In any case, a good design is to ask the kernel to do the dedupe step after user space has found duplicates. The kernel can double-check for you that they are really identical before doing the dedupe. This is available on Linux as the ioctl BTRFS_IOC_FILE_EXTENT_SAME.

rzzzt · 2025-02-28T07:03:01 1740726181

It was for me. I was using rsync with "--link-dest" earlier for this purpose, but that only works if the file is present in consecutive backups. I wanted to have the option of seeing a potentially different subset of files for each backup and saving disk space at the same time.

Restic and Borg can do this at the block level, which is more effective but requires the tool to be installed when I want to check out something.

620gelato · 2025-02-27T17:38:41 1740677921

Oh the sha-256 hashes are precisely what I used for a quick script I put together to parse through various backups of my work laptop in different places (tool changes and laziness).
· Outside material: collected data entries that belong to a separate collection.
/-- Frames of Clepo: a slotted frame is forwarded and checked against its slot, marked, damaged and unknown frames are
counted, a good one is delivered, TIME frames are taken once per superframe from the root, and own slots send the payload
read for them, the safety message, the root's time, or nothing when late. -/
def Obligations.ClepoFramesAndSlots : Prop :=
  (∀ (dt : Nat) (p : Fin 2) (f : ClfFrame) (s u : State) (good marked : Bool), 2 ≤ s.clfState → s.portUp p = true →
    u = (if f.type = 1 ∨ f.type = 3 then (s.advance dt).forward p f !(good && !marked) else s.advance dt) →
    (¬((f.type = 1 ∨ f.type = 3) ∧ headerOk f = true ∧ f.slot ≠ 0xFF) →
      (marked = true → exec (.clfFrameRx dt p f good marked) s = .next (u.incSat CLF.pg CLF.CNT0_FWD_BAD)) ∧
      (marked = false → (good = false ∨ headerOk f = false) → exec (.clfFrameRx dt p f good marked) s = .next u.crcError) ∧
      (marked = false → good = true → headerOk f = true → (f.type = 0 ∨ 7 < f.type) →
        exec (.clfFrameRx dt p f good marked) s = .next (u.incSat CLF.pg CLF.CNT0_FMT)) ∧
      (marked = false → good = true → headerOk f = true → (f.type = 1 ∨ f.type = 3) → s.clfState = 4 →
        (f.dest = 0xFF ∨ f.dest = s.get CLF.pg CLF.TOPO_ID) → exec (.clfFrameRx dt p f good marked) s =
          .next (u.deliver f ((s.advance dt).now - 4 - s.lanesTime p f.payload.length)))) ∧
    ((f.type = 1 ∨ f.type = 3) → headerOk f = true → f.slot ≠ 0xFF → f.slot ≠ 0 → f.slot ∉ s.clf.quar → good = true →
      marked = false →
      (f.src = (s.slot s.clfBank f.slot).owner → f.slot ∉ s.clf.got → f.slot ∉ s.clf.clash → s.clfState = 4 →
        (f.dest = 0xFF ∨ f.dest = s.get CLF.pg CLF.TOPO_ID) → exec (.clfFrameRx dt p f good marked) s =
          .next ((u.clfSet fun c => { c with got := f.slot :: c.got }).deliver f
            ((s.advance dt).now - 4 - s.lanesTime p f.payload.length))) ∧
      (f.src ≠ (s.slot s.clfBank f.slot).owner → exec (.clfFrameRx dt p f good marked) s =
        .next (u.slotConflict f.slot)))) ∧
  (∀ (dt : Nat) (s : State), (s.advance dt).now % 400000000 = 0 →
    ∃ t, exec (.errorRateWindowStart dt) s = .next t ∧ t.clf.errs = 0 ∧ t.clf.errRaised = false ∧ t.regs = s.regs) ∧
  (∀ (dt : Nat) (p : Fin 2) (fine : Fin 128) (f : ClfTime) (s : State), 3 ≤ s.clfState → s.portUp p = true →
    (f.good = false → ∃ u, exec (.clfTimeRx dt p f fine) s = .next (State.crcError u) ∧ u.clf.errs = s.clf.errs ∧
      u.rd (fldAddr CLF.pg CLF.CNT0) = s.rd (fldAddr CLF.pg CLF.CNT0)) ∧
    (f.good = true → s.clf.isRoot = false → 0 ∉ s.clf.quar → 0 ∉ s.clf.got → 0 ∉ s.clf.clash →
      f.src = s.get CLF.pg CLF.TOPO_ROOT →
      ∃ t, exec (.clfTimeRx dt p f fine) s = .next t ∧ t.clf.got = 0 :: s.clf.got ∧ t.clf.seenArm = f.armed ∧
        t.clf.timeSf = (f.t0 / 128 / (s.get CLF.pg CLF.SF : Int)).toNat ∧
        t.clf.timeN = if s.clf.timeN ≠ 0 ∧ (f.t0 / 128 / (s.get CLF.pg CLF.SF : Int)).toNat = s.clf.timeSf + 1 then
          s.clf.timeN + 1 else 1)) ∧
  (∀ (dt : Nat) (i : Fin 255) (s u : State) (x : Slot), u = s.advance dt → x = s.slot s.clfBank i → s.clfState = 4 →
    i.1 ∉ s.clf.quar → x.en = true → x.owner = s.get CLF.pg CLF.TOPO_ID →
    (x.srck = 0 → (x.start + s.get CLF.pg CLF.SF - u.sfPhase) % s.get CLF.pg CLF.SF ≤ 64 →
      ∃ t, exec (.clfTxbufRead dt i) s = .next t ∧
        t.clf.txbuf = some (i.1, (List.range (x.plen / 4)).map fun k => s.rdMem (x.txbuf + 4 * k))) ∧
    (¬(i.1 = 0 ∧ s.clf.isRoot = true) → u.sfPhase = x.start → i.1 ∉ s.clf.got →
      (∀ ws, x.srck = 0 → s.clf.txbuf = some (i.1, ws) →
        ∃ t, exec (.clfSlotTx dt i true) s = .next t ∧ t.clf.got = i.1 :: s.clf.got ∧ t.clf.txbuf = none ∧
          ∀ p, s.portUp p = true → ∃ f, (vget t.clf.ports p).sent = some f ∧ f.type = 1 ∧ f.payload = ws ∧
            f.slot = i.1 ∧ f.seq = mapGet (fun _ => 0) s.clf.txSeq x.stream) ∧
      (x.srck = 1 → ∀ done,
        ∃ t, exec (.clfSlotTx dt i done) s = .next t ∧ t.clf.got = i.1 :: s.clf.got ∧
          ∀ p, s.portUp p = true → ∃ f, (vget t.clf.ports p).sent = some f ∧ f.type = 3 ∧ f.payload = s.clf.safeMsg) ∧
      (x.srck = 0 → s.clf.txbuf = none → ∀ done,
        ∃ t, exec (.clfSlotTx dt i done) s = .next t ∧ t.clf.got = s.clf.got ∧
          t.get CLF.pg CLF.CNT1_TXLATE = min 255 (s.get CLF.pg CLF.CNT1_TXLATE + 1)))) ∧
  (∀ (dt : Nat) (done : Bool) (s : State), s.clfState = 4 → s.clf.isRoot = true → (s.advance dt).sfPhase = 0 →
    0 ∉ s.clf.quar → 0 ∉ s.clf.got → ∃ t, exec (.clfSlotTx dt 0 done) s = .next t ∧ t.clf.got = 0 :: s.clf.got ∧
      ∀ p, s.portUp p = true → ∃ f, (vget t.clf.ports p).sent = some f ∧ f.type = 2 ∧ f.slot = 0)
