theorem Kept.actSet (s : State) (n : Fin 6) (f : ActH → ActH) : Kept [.act] s (State.actSet s n f) := by
  unfold State.actSet
  repeat' with_reducible first
    | exact .refl _
    | refine .step ?_ (by with_reducible first
        | exact .act_upd ..)

theorem Kept.actPat (s : State) (n : Fin 6) (pat : Nat) : Kept [.dma, .dmaReq, .evrAt, .block .act, .block .dma] s
    (State.actPat s n pat) := by
  unfold State.actPat
  dsimp only
  repeat' with_reducible first
    | exact .refl _
    | refine .step ?_ (by with_reducible first
        | exact .put .. | exact .evtIf ..)

theorem Kept.actLow (s : State) (n : Fin 6) : Kept [.act, .dma, .dmaReq, .evrAt, .block .act, .block .dma] s
    (State.actLow s n) := by
  unfold State.actLow
  repeat' with_reducible first
    | exact .refl _
    | refine .step ?_ (by with_reducible first
        | exact .actSet .. | exact .actPat ..)
    | intro _

theorem Kept.actGo (s : State) (n : Fin 6) (st : Nat) : Kept [.act, .dma, .dmaReq, .evrAt, .block .act, .block .dma]
    s (State.actGo s n st) := by
  unfold State.actGo
  dsimp only
  repeat' with_reducible first
    | exact .refl _
    | refine .step ?_ (by with_reducible first
        | exact .actSet .. | exact .put .. | exact .evtIf ..)
    | refine .ite ?_ ?_
    | intro _
    | split

theorem Kept.actRefresh (s : State) (n : Fin 6) : Kept [.act, .dma, .dmaReq, .evrAt, .block .act, .block .dma] s
    (State.actRefresh s n) := by
  unfold State.actRefresh
  dsimp only
  repeat' with_reducible first
    | exact .refl _
    | refine .step ?_ (by with_reducible first
        | exact .actLow .. | exact .actSet .. | exact .actGo ..)
    | refine .ite ?_ ?_
    | intro _
    | split

theorem Kept.actRefreshAll (s : State) : Kept [.act, .dma, .dmaReq, .evrAt, .block .act, .block .dma] s
    (State.actRefreshAll s) := by
  unfold State.actRefreshAll
  repeat' with_reducible first
    | exact .refl _
    | refine .step ?_ (by with_reducible first
        | exact .actRefresh ..)
    | refine .foldl ?_ ?_ _
    | intro _

theorem Kept.convRecord (s : State) : Kept [.block .sto] s (State.convRecord s) := by
  unfold State.convRecord
  dsimp only
  repeat' with_reducible first
    | exact .refl _
    | refine .step ?_ (by with_reducible first
        | exact .put ..)
    | refine .ite ?_ ?_
    | split

theorem Kept.convAssert (s : State) : Kept [.cpw, .dcd, .dma, .dmaReq, .evrAt, .halo, .block .dcd, .block .dma,
    .block .sto] s (State.convAssert s) := by
  unfold State.convAssert
  dsimp only
  repeat' with_reducible first
    | exact .refl _
    | refine .step ?_ (by with_reducible first
        | exact .pathsLow .. | exact .flag .. | exact .evt .. | exact .convRecord .. | exact .dcdRefresh ..
        | exact .obcRefresh ..)
    | refine .ite ?_ ?_
    | split

end Sys2Proof.Machine
end

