-- ==== Sys2Proof/Laws/KeptMeasure.lean ====
section
/-! SUPPORT. What each operation of Machine/Measure.lean keeps. -/

namespace Sys2Proof.Machine
open Sys2Proof
set_option Elab.async false

theorem Kept.fnFault (s : State) (code : Nat) (dcd obc bch : Bool) (acts : Nat) : Kept [.act, .bch, .cpw, .dcd, .dev,
    .dma, .dmaReq, .evrAt, .obc, .block .act, .block .bch, .block .dcd, .block .dma, .block .obc] s (State.fnFault s
    code dcd obc bch acts) := by
  unfold State.fnFault
  dsimp only
  repeat' with_reducible first
    | exact .refl _
    | refine .step ?_ (by with_reducible first
        | exact .dcdFault .. | exact .evt .. | exact .obcStopping .. | exact .bchLow .. | exact .put ..
        | exact .incSat .. | exact .actToFault ..)
    | refine .ite ?_ ?_
    | refine .foldl ?_ ?_ _
    | intro _
    | split

theorem Kept.adfReaders (s : State) (code : Nat) (f : Nat → Bool) : Kept [.act, .bch, .cpw, .dcd, .dev, .dma,
    .dmaReq, .evrAt, .obc, .block .act, .block .bch, .block .dcd, .block .dma, .block .obc] s (State.adfReaders s
    code f) := by
  unfold State.adfReaders
  repeat' with_reducible first
    | exact .refl _
    | refine .step ?_ (by with_reducible first
        | exact .fnFault ..)
    | refine .ite ?_ ?_
    | refine .foldl ?_ ?_ _
    | refine .foldlSnd ?_ _ _ _ | refine .foldlFst ?_ _ _ _
    | intro _
    | split

theorem Kept.adfFault (s : State) (code : Nat) (f : Nat → Bool) : Kept (.pos :: Part.reaction) s (State.adfFault s
    code f) := by
  unfold State.adfFault
  dsimp only
  repeat' with_reducible first
    | exact .refl _
    | refine .step ?_ (by with_reducible first
        | exact .adfReaders .. | exact .raise ..)
    | refine .ite ?_ ?_
    | refine .foldl ?_ ?_ _
    | intro _
    | split

theorem Kept.adhFault (s : State) (code : Nat) (f : Nat → Bool) : Kept (.pos :: Part.reaction) s (State.adhFault s
    code f) := by
  unfold State.adhFault
  repeat' with_reducible first
    | exact .refl _
    | refine .step ?_ (by with_reducible first
        | exact .fnFault .. | exact .raise ..)

theorem Kept.adfSet (s : State) (g : Fin 8) (f : AdfH → AdfH) : Kept [.adf] s (State.adfSet s g f) := by
  unfold State.adfSet
  repeat' with_reducible first
    | exact .refl _
    | refine .step ?_ (by with_reducible first
        | exact .adf_upd ..)

theorem Kept.adfLatch (s : State) (g : Fin 8) (slot c : Nat) (w : W32) (hold : Nat) : Kept [.adf, .block .adf] s
    (State.adfLatch s g slot c w hold) := by
  unfold State.adfLatch
  dsimp only
  repeat' with_reducible first
    | exact .refl _
    | refine .step ?_ (by with_reducible first
        | exact .setWord .. | exact .adfSet ..)
    | refine .ite ?_ ?_
    | (rename_i h; refine .ofSnd h ?_) | (rename_i h; refine .ofFst h ?_)
    | intro _
    | split

theorem Kept.dmaAsk (s : State) (ch : Nat) (ws : List W32) (src : Page) : Kept [.dmaReq] s (State.dmaAsk s ch ws src)
    := by
  unfold State.dmaAsk
  repeat' with_reducible first
    | exact .refl _
    | refine .step ?_ (by with_reducible first
        | exact .dmaReq_upd ..)

theorem Kept.adfDone (s : State) (g : Fin 8) (two : Bool) : Kept [.adf, .dma, .dmaReq, .evrAt, .block .adf, .block
    .dma] s (State.adfDone s g two) := by
  unfold State.adfDone
  dsimp only
  repeat' with_reducible first
    | exact .refl _
    | refine .step ?_ (by with_reducible first
        | exact .adfSet .. | exact .flag .. | exact .dmaAsk .. | exact .evt ..)
    | refine .ite ?_ ?_
    | intro _
    | split
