-- ==== Sys2Proof/Laws/KeptScf.lean ====
section
/-! SUPPORT. What each operation of Machine/Scf.lean keeps. -/

namespace Sys2Proof.Machine
open Sys2Proof
set_option Elab.async false

theorem Kept.putSafe (s : State) (a m v : Nat) : Kept Part.allRegs s (State.putSafe s a m v) := by
  unfold State.putSafe
  repeat' with_reducible first
    | exact .refl _
    | refine .step ?_ (by with_reducible first
        | exact .wr ..)

theorem Kept.loadImage (s : State) (r : ScfRec) : Kept Part.allRegs s (State.loadImage s r) := by
  unfold State.loadImage
  repeat' with_reducible first
    | exact .refl _
    | refine .step ?_ (by with_reducible first
        | exact .putSafe ..)
    | refine .foldl ?_ ?_ _
    | refine .foldlSnd ?_ _ _ _ | refine .foldlFst ?_ _ _ _
    | intro _

theorem Kept.scfOther (s : State) (f : ScfRec → ScfRec) : Kept [.scf] s (State.scfOther s f) := by
  unfold State.scfOther
  repeat' with_reducible first
    | exact .refl _
    | refine .ite ?_ ?_
    | split
    | refine .step ?_ (by with_reducible first
        | exact .scf_upd ..)

theorem Kept.scfStore (s : State) (r : ScfRec) : Kept [.scf, .block .scf] s (State.scfStore s r) := by
  unfold State.scfStore
  repeat' with_reducible first
    | exact .refl _
    | refine .step ?_ (by with_reducible first
        | exact .scfOther .. | exact .flag ..)
    | intro _

theorem Kept.fsDone (s : State) : Kept [.scf] s (State.fsDone s) := by
  unfold State.fsDone
  repeat' with_reducible first
    | exact .refl _
    | refine .ite ?_ ?_
    | intro _
    | split
    | refine .step ?_ (by with_reducible first
        | exact .scf_upd ..)

theorem Kept.wrMemWords (s : State) (a : Nat) (ws : List Nat) : Kept [.mem] s (State.wrMemWords s a ws) := by
  unfold State.wrMemWords
  repeat' with_reducible first
    | exact .refl _
    | refine .step ?_ (by with_reducible first
        | exact .wrBytes ..)
    | refine .foldl ?_ ?_ _
    | refine .foldlSnd ?_ _ _ _ | refine .foldlFst ?_ _ _ _
    | (rename_i h; refine .ofSnd h ?_) | (rename_i h; refine .ofFst h ?_)
    | intro _

theorem Kept.fillBytes (s : State) (a : Nat) (v : Byte) (n : Nat) : Kept [.mem] s (s.fillBytes a v n) := by
  induction n generalizing s with
  | zero => exact .refl _
  | succ n ih => exact .trans (.wrByte ..) (ih ..)

theorem Kept.slgDrop (s : State) (r : Fin 16) : Kept [.scf] s (State.slgDrop s r) := by
  unfold State.slgDrop
  repeat' with_reducible first
    | exact .refl _
    | intro _
    | refine .step ?_ (by with_reducible first
        | exact .scf_upd ..)

theorem Kept.slgFail (s : State) (e : SlgEntry) : Kept (Part.andRegs [.dma, .dmaReq, .evrAt, .scf, .sets]) s
    (State.slgFail s e) := by
  unfold State.slgFail
  dsimp only
  repeat' with_reducible first
    | exact .refl _
    | refine .step ?_ (by with_reducible first
        | exact .flag .. | exact .note .. | exact .slgDrop .. | exact .csetEnd ..)
    | split

theorem Kept.slgWrite (s : State) (e : SlgEntry) : Kept [.dma, .dmaReq, .evrAt, .mem, .sets, .block .dma, .block
    .slg] s (State.slgWrite s e) := by
  unfold State.slgWrite
  dsimp only
  repeat' with_reducible first
    | exact .refl _
    | refine .step ?_ (by with_reducible first
        | exact .wrMemWords .. | exact .put .. | exact .evt .. | exact .flag ..)
    | split
    | refine .step ?_ (by with_reducible first
        | exact .sets_upd ..)

theorem Kept.slgErase (s : State) : Kept [.mem, .block .slg] s (State.slgErase s) := by
  unfold State.slgErase
  dsimp only
  repeat' with_reducible first
    | exact .refl _
    | refine .step ?_ (by with_reducible first
        | exact .fillBytes .. | exact .put ..)

theorem Kept.execLogProgramDone (dt : Nat) (ok : Bool) (s : State) : KeptOut (Part.andRegs [.dma, .dmaReq, .evrAt,
    .mem, .now, .scf, .sets]) s (Machine.execLogProgramDone dt ok s) := by
  unfold Machine.execLogProgramDone
  dsimp only
  repeat' with_reducible first
    | exact .refl _
    | refine .step ?_ (by with_reducible first
        | exact .advance .. | exact .slgDrop .. | exact .csetEnd .. | exact .fsDone .. | exact .slgFail ..
        | exact .slgErase .. | exact .slgWrite ..)
    | refine .next ?_
    | refine KeptOut.ite ?_ ?_
    | refine .ite ?_ ?_
    | split
    | refine .step ?_ (by with_reducible first
        | exact .scf_upd ..)

theorem Kept.slgRead (s : State) (req : Nat) (val : W32) : Kept [.scf, .block .slg] s (State.slgRead s req val) := by
  unfold State.slgRead
  dsimp only
  repeat' with_reducible first
    | exact .refl _
    | refine .step ?_ (by with_reducible first
        | exact .setWord .. | exact .flag .. | exact .put .. | exact .refuse ..)
    | refine .ite ?_ ?_
    | refine .foldl ?_ ?_ _
    | intro _
    | split
    | refine .step ?_ (by with_reducible first
        | exact .scf_upd ..)

theorem Kept.execSlgRdseqWrite (dt : Nat) (req : Req) (val : W32) (s : State) : KeptOut [.now, .scf, .block .slg] s
    (Machine.execSlgRdseqWrite dt req val s) := by
  unfold Machine.execSlgRdseqWrite
  repeat' with_reducible first
    | exact .refl _
    | refine .step ?_ (by with_reducible first
        | exact .advance .. | exact .slgRead ..)
    | refine .next ?_

theorem Kept.execSlgCopyDone (dt : Nat) (s : State) : KeptOut [.now, .scf, .block .slg] s (Machine.execSlgCopyDone dt
    s) := by
  unfold Machine.execSlgCopyDone
  dsimp only
  repeat' with_reducible first
    | exact .refl _
    | refine .step ?_ (by with_reducible first
        | exact .advance .. | exact .flag .. | exact .put ..)
    | refine .next ?_
    | refine KeptOut.ite ?_ ?_
    | refine .ite ?_ ?_
    | refine .foldl ?_ ?_ _
    | intro _
    | split
    | refine .step ?_ (by with_reducible first
        | exact .scf_upd ..)

theorem Kept.scfClear (s : State) : Kept [.block .scf] s (State.scfClear s) := by
  unfold State.scfClear
  repeat' with_reducible first
    | exact .refl _
    | refine .step ?_ (by with_reducible first
        | exact .put ..)
    | refine .foldl ?_ ?_ _
    | intro _

theorem Kept.scfCmd {F : List Part} {r s : State} {req : Nat} {f : State → State} (hs : Kept F r s)
    (hF : [.scf, .block .scf] ⊆ F) (hf : ∀ t, Kept F t (f t)) : Kept F r (s.scfCmd req f) := by
  refine .haloCmd hs (fun _ h => hF (by simp_all)) fun t => ?_
  have h := (Kept.step (.refl t) (.scf_upd t { t.scf with sessAt := t.now }) fun _ h => hF (by simp_all)).trans (hf _)
  exact .ite h (.step h (.scfClear ..) fun _ h => hF (by simp_all))

theorem Kept.scfLen {F : List Part} {r s : State} {len : Nat} {f : State → State} (hs : Kept F r s)
    (hF : [.block .scf] ⊆ F) (hf : ∀ t, Kept F t (f t)) : Kept F r (s.scfLen len f) :=
  .ite (hs.trans (hf s)) (.step hs (.refuse ..) hF)

theorem Kept.scfSession (s : State) (v : Nat) : Kept [.dma, .dmaReq, .evrAt, .block .dma, .block .scf] s
    (State.scfSession s v) := by
  unfold State.scfSession
  repeat' with_reducible first
    | exact .refl _
    | refine .step ?_ (by with_reducible first
        | exact .put .. | exact .evt ..)

theorem Kept.scfFail (s : State) : Kept [.dma, .dmaReq, .evrAt, .scf, .block .dma, .block .hlo, .block .scf, .block
    .sys] s (State.scfFail s) := by
  unfold State.scfFail
  dsimp only
  repeat' with_reducible first
    | exact .refl _
    | refine .step ?_ (by with_reducible first
        | exact .incSat .. | exact .evt .. | exact .slgPush .. | exact .status .. | exact .put ..
        | exact .scfSession .. | exact .note ..)
    | refine .ite ?_ ?_
    | split
    | refine .step ?_ (by with_reducible first
        | exact .scf_upd ..)

theorem Kept.scfOpen (s : State) (len : Nat) : Kept [.dma, .dmaReq, .evrAt, .scf, .block .dma, .block .hlo, .block
    .scf, .block .sys] s (State.scfOpen s len) := by
  unfold State.scfOpen
  dsimp only
  repeat' with_reducible first
    | exact .refl _
    | refine .step ?_ (by with_reducible first
        | exact .put .. | exact .scfSession .. | exact .slgPush .. | exact .status .. | exact .scfFail ..)
    | refine .ite ?_ ?_
    | split
    | refine .step ?_ (by with_reducible first
        | exact .scf_upd ..)

theorem Kept.scfCloseCmd (s : State) : Kept (Part.andRegs [.dev, .dma, .dmaReq, .evrAt, .scf, .sets]) s
    (State.scfCloseCmd s) := by
  unfold State.scfCloseCmd
  repeat' with_reducible first
    | exact .refl _
    | refine .step ?_ (by with_reducible first
        | exact .scfClose ..)
    | refine .command ?_ ?_ ?_
    | (show (_ : List Part) ⊆ _; first | exact Part.sub (by decide +kernel) | (dsimp only; exact Part.sub (by decide +kernel)) | simp [Part.reaction, Part.butPending, Part.andRegs])
    | intro _

theorem Kept.scfSetPwd (s : State) (len : Nat) : Kept [.scf, .block .scf] s (State.scfSetPwd s len) := by
  unfold State.scfSetPwd
  dsimp only
  repeat' with_reducible first
    | exact .refl _
    | refine .step ?_ (by with_reducible first
        | exact .slgPush .. | exact .put .. | exact .status ..)
    | refine .ite ?_ ?_
    | split
    | refine .step ?_ (by with_reducible first
        | exact .scf_upd ..)

theorem Kept.scfConfirm (s : State) : Kept [.scf, .block .scf] s (State.scfConfirm s) := by
  unfold State.scfConfirm
  dsimp only
  repeat' with_reducible first
    | exact .refl _
    | refine .step ?_ (by with_reducible first
        | exact .put .. | exact .status ..)
    | refine .ite ?_ ?_
    | split
    | refine .step ?_ (by with_reducible first
        | exact .scf_upd ..)

theorem Kept.scfRevert (s : State) : Kept [.scf, .block .scf] s (State.scfRevert s) := by
  unfold State.scfRevert
  dsimp only
  repeat' with_reducible first
    | exact .refl _
    | refine .step ?_ (by with_reducible first
        | exact .slgPush ..)
    | refine .command ?_ ?_ ?_
    | (show (_ : List Part) ⊆ _; first | exact Part.sub (by decide +kernel) | (dsimp only; exact Part.sub (by decide +kernel)) | simp [Part.reaction, Part.butPending, Part.andRegs])
    | intro _
    | refine .step ?_ (by with_reducible first
        | exact .scf_upd ..)

theorem Kept.scfRevertApply (s : State) : Kept (Part.andRegs [.scf]) s (State.scfRevertApply s) := by
  unfold State.scfRevertApply
  dsimp only
  repeat' with_reducible first
    | exact .refl _
    | refine .step ?_ (by with_reducible first
        | exact .loadImage .. | exact .flag ..)
    | refine .ite ?_ ?_
    | split
    | refine .step ?_ (by with_reducible first
        | exact .scf_upd ..)

theorem Kept.execScfOpen (dt : Nat) (req : Req) (len : Fin 64) (s : State) : KeptOut [.dma, .dmaReq, .evrAt, .now,
    .scf, .block .dma, .block .hlo, .block .scf, .block .sys] s (Machine.execScfOpen dt req len s) := by
  unfold Machine.execScfOpen
  repeat' with_reducible first
    | exact .refl _
    | refine .step ?_ (by with_reducible first
        | exact .advance .. | exact .scfOpen ..)
    | refine .scfLen ?_ ?_ ?_
    | refine .scfCmd ?_ ?_ ?_
    | (show (_ : List Part) ⊆ _; first | exact Part.sub (by decide +kernel) | (dsimp only; exact Part.sub (by decide +kernel)) | simp [Part.reaction, Part.butPending, Part.andRegs])
    | refine .next ?_
    | intro _

theorem Kept.execScfClose (dt : Nat) (req : Req) (s : State) : KeptOut (Part.andRegs [.dev, .dma, .dmaReq, .evrAt,
    .now, .scf, .sets]) s (Machine.execScfClose dt req s) := by
  unfold Machine.execScfClose
  repeat' with_reducible first
    | exact .refl _
    | refine .step ?_ (by with_reducible first
        | exact .advance .. | exact .scfCloseCmd ..)
    | refine .scfCmd ?_ ?_ ?_
    | (show (_ : List Part) ⊆ _; first | exact Part.sub (by decide +kernel) | (dsimp only; exact Part.sub (by decide +kernel)) | simp [Part.reaction, Part.butPending, Part.andRegs])
    | refine .next ?_
    | intro _

theorem Kept.execScfSetPwd (dt : Nat) (req : Req) (len : Fin 64) (s : State) : KeptOut [.now, .scf, .block .scf] s
    (Machine.execScfSetPwd dt req len s) := by
  unfold Machine.execScfSetPwd
  repeat' with_reducible first
    | exact .refl _
    | refine .step ?_ (by with_reducible first
        | exact .advance .. | exact .scfSetPwd ..)
    | refine .scfLen ?_ ?_ ?_
    | refine .scfCmd ?_ ?_ ?_
    | (show (_ : List Part) ⊆ _; first | exact Part.sub (by decide +kernel) | (dsimp only; exact Part.sub (by decide +kernel)) | simp [Part.reaction, Part.butPending, Part.andRegs])
    | refine .next ?_
    | intro _

theorem Kept.execScfConfirm (dt : Nat) (req : Req) (s : State) : KeptOut [.now, .scf, .block .scf] s
    (Machine.execScfConfirm dt req s) := by
  unfold Machine.execScfConfirm
  repeat' with_reducible first
    | exact .refl _
    | refine .step ?_ (by with_reducible first
        | exact .advance .. | exact .scfConfirm ..)
    | refine .scfCmd ?_ ?_ ?_
    | (show (_ : List Part) ⊆ _; first | exact Part.sub (by decide +kernel) | (dsimp only; exact Part.sub (by decide +kernel)) | simp [Part.reaction, Part.butPending, Part.andRegs])
    | refine .next ?_
    | intro _

theorem Kept.execScfRevert (dt : Nat) (req : Req) (s : State) : KeptOut [.now, .scf, .block .scf] s
    (Machine.execScfRevert dt req s) := by
  unfold Machine.execScfRevert
  repeat' with_reducible first
    | exact .refl _
    | refine .step ?_ (by with_reducible first
        | exact .advance .. | exact .scfRevert ..)
    | refine .scfCmd ?_ ?_ ?_
    | (show (_ : List Part) ⊆ _; first | exact Part.sub (by decide +kernel) | (dsimp only; exact Part.sub (by decide +kernel)) | simp [Part.reaction, Part.butPending, Part.andRegs])
    | refine .next ?_
    | intro _

theorem Kept.scfDone (s : State) (st : Status) : Kept [.scf, .block .scf] s (State.scfDone s st) := by
  unfold State.scfDone
  repeat' with_reducible first
    | exact .refl _
    | refine .step ?_ (by with_reducible first
        | exact .status .. | exact .scfClear ..)
    | refine .step ?_ (by with_reducible first
        | exact .scf_upd ..)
I had 10 different backups going back 4 years, and I wanted to make sure I - 1) preserved all unique files, 2) preserve the latest folder structure they showed up in.

Using sha256 was a no-brainer, at least for me.

pmarreck · 2025-02-25T18:58:26 1740509906

xxHash (or xxh3 which I believe is even faster) is massively faster than SHA256 at the cost of security, which is unnecessary here.

Of course, engineering being what it is, it's possible that only one of these has hardware support and thus might end up actually being faster in realtime.

PhilipRoman · 2025-02-25T21:14:39 1740518079

Blake3 is my favorite for this kind of thing. It's a cryptographic hash (maybe not the world's strongest, but considered secure), and also fast enough that in real world scenarios it performs just as well as non-crypto hashes like xx.

f1shy · 2025-02-25T18:09:50 1740506990

I think the prob. is not so low. I remember reading here about a person getting a foto of another chat in a chat application, which was using sha in the background. I do not recall all the details, it is improbable, but possible.

sgerenser · 2025-02-25T18:26:31 1740507991

LOL nope, I seriously doubt that was the result of a SHA256 collision.

kittoes · 2025-02-25T18:23:55 1740507835

The probability is truly, obscenely, low. If you read about a collision then you surely weren't reading about SHA256.

https://crypto.stackexchange.com/questions/47809/why-havent-...

amelius · 2025-02-25T18:17:09 1740507429

Or just use whatever algorithm rsync uses.